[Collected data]

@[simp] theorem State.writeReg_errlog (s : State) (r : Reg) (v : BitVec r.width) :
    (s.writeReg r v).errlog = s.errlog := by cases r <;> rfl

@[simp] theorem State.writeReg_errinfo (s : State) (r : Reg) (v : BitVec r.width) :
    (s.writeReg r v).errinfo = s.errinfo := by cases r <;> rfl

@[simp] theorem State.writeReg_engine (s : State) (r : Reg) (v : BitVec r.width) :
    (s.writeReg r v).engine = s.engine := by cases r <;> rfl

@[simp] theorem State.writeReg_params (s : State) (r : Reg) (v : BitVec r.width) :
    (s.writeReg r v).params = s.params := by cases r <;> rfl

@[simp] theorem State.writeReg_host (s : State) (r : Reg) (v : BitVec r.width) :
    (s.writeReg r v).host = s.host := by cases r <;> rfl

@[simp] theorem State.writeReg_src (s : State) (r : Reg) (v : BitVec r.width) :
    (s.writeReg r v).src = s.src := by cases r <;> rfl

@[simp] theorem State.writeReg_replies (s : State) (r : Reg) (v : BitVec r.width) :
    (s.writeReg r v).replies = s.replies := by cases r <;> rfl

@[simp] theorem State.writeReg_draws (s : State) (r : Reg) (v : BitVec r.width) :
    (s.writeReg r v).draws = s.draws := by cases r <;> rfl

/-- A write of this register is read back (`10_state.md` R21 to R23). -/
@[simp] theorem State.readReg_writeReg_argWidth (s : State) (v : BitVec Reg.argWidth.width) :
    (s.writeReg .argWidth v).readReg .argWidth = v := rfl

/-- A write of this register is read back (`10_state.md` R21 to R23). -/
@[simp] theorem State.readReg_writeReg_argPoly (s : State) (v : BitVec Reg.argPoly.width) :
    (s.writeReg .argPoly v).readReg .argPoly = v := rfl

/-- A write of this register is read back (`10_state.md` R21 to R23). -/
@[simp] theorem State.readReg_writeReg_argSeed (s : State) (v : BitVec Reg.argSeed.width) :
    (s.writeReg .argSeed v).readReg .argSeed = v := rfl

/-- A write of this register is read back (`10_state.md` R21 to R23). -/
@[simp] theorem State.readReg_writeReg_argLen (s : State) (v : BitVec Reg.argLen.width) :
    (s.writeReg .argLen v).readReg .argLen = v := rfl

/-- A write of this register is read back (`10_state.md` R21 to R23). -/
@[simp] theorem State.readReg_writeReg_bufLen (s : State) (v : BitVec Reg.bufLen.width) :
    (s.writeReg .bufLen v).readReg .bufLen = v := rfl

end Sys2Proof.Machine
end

§ Task objective
With the line containing "theorem State.readReg_writeReg_argPoly (s" as the last one, please set down exactly the lines of the records above from their very first line, and nothing more.

§ Exercise response
@[simp] theorem State.writeReg_errlog (s : State) (r : Reg) (v : BitVec r.width) :
    (s.writeReg r v).errlog = s.errlog := by cases r <;> rfl

@[simp] theorem State.writeReg_errinfo (s : State) (r : Reg) (v : BitVec r.width) :
    (s.writeReg r v).errinfo = s.errinfo := by cases r <;> rfl

@[simp] theorem State.writeReg_engine (s : State) (r : Reg) (v : BitVec r.width) :
    (s.writeReg r v).engine = s.engine := by cases r <;> rfl

@[simp] theorem State.writeReg_params (s : State) (r : Reg) (v : BitVec r.width) :
    (s.writeReg r v).params = s.params := by cases r <;> rfl

@[simp] theorem State.writeReg_host (s : State) (r : Reg) (v : BitVec r.width) :
    (s.writeReg r v).host = s.host := by cases r <;> rfl

@[simp] theorem State.writeReg_src (s : State) (r : Reg) (v : BitVec r.width) :
    (s.writeReg r v).src = s.src := by cases r <;> rfl

@[simp] theorem State.writeReg_replies (s : State) (r : Reg) (v : BitVec r.width) :
    (s.writeReg r v).replies = s.replies := by cases r <;> rfl

@[simp] theorem State.writeReg_draws (s : State) (r : Reg) (v : BitVec r.width) :
    (s.writeReg r v).draws = s.draws := by cases r <;> rfl

/-- A write of this register is read back (`10_state.md` R21 to R23). -/
@[simp] theorem State.readReg_writeReg_argWidth (s : State) (v : BitVec Reg.argWidth.width) :
    (s.writeReg .argWidth v).readReg .argWidth = v := rfl

/-- A write of this register is read back (`10_state.md` R21 to R23). -/
@[simp] theorem State.readReg_writeReg_argPoly (s : State) (v : BitVec Reg.argPoly.width) :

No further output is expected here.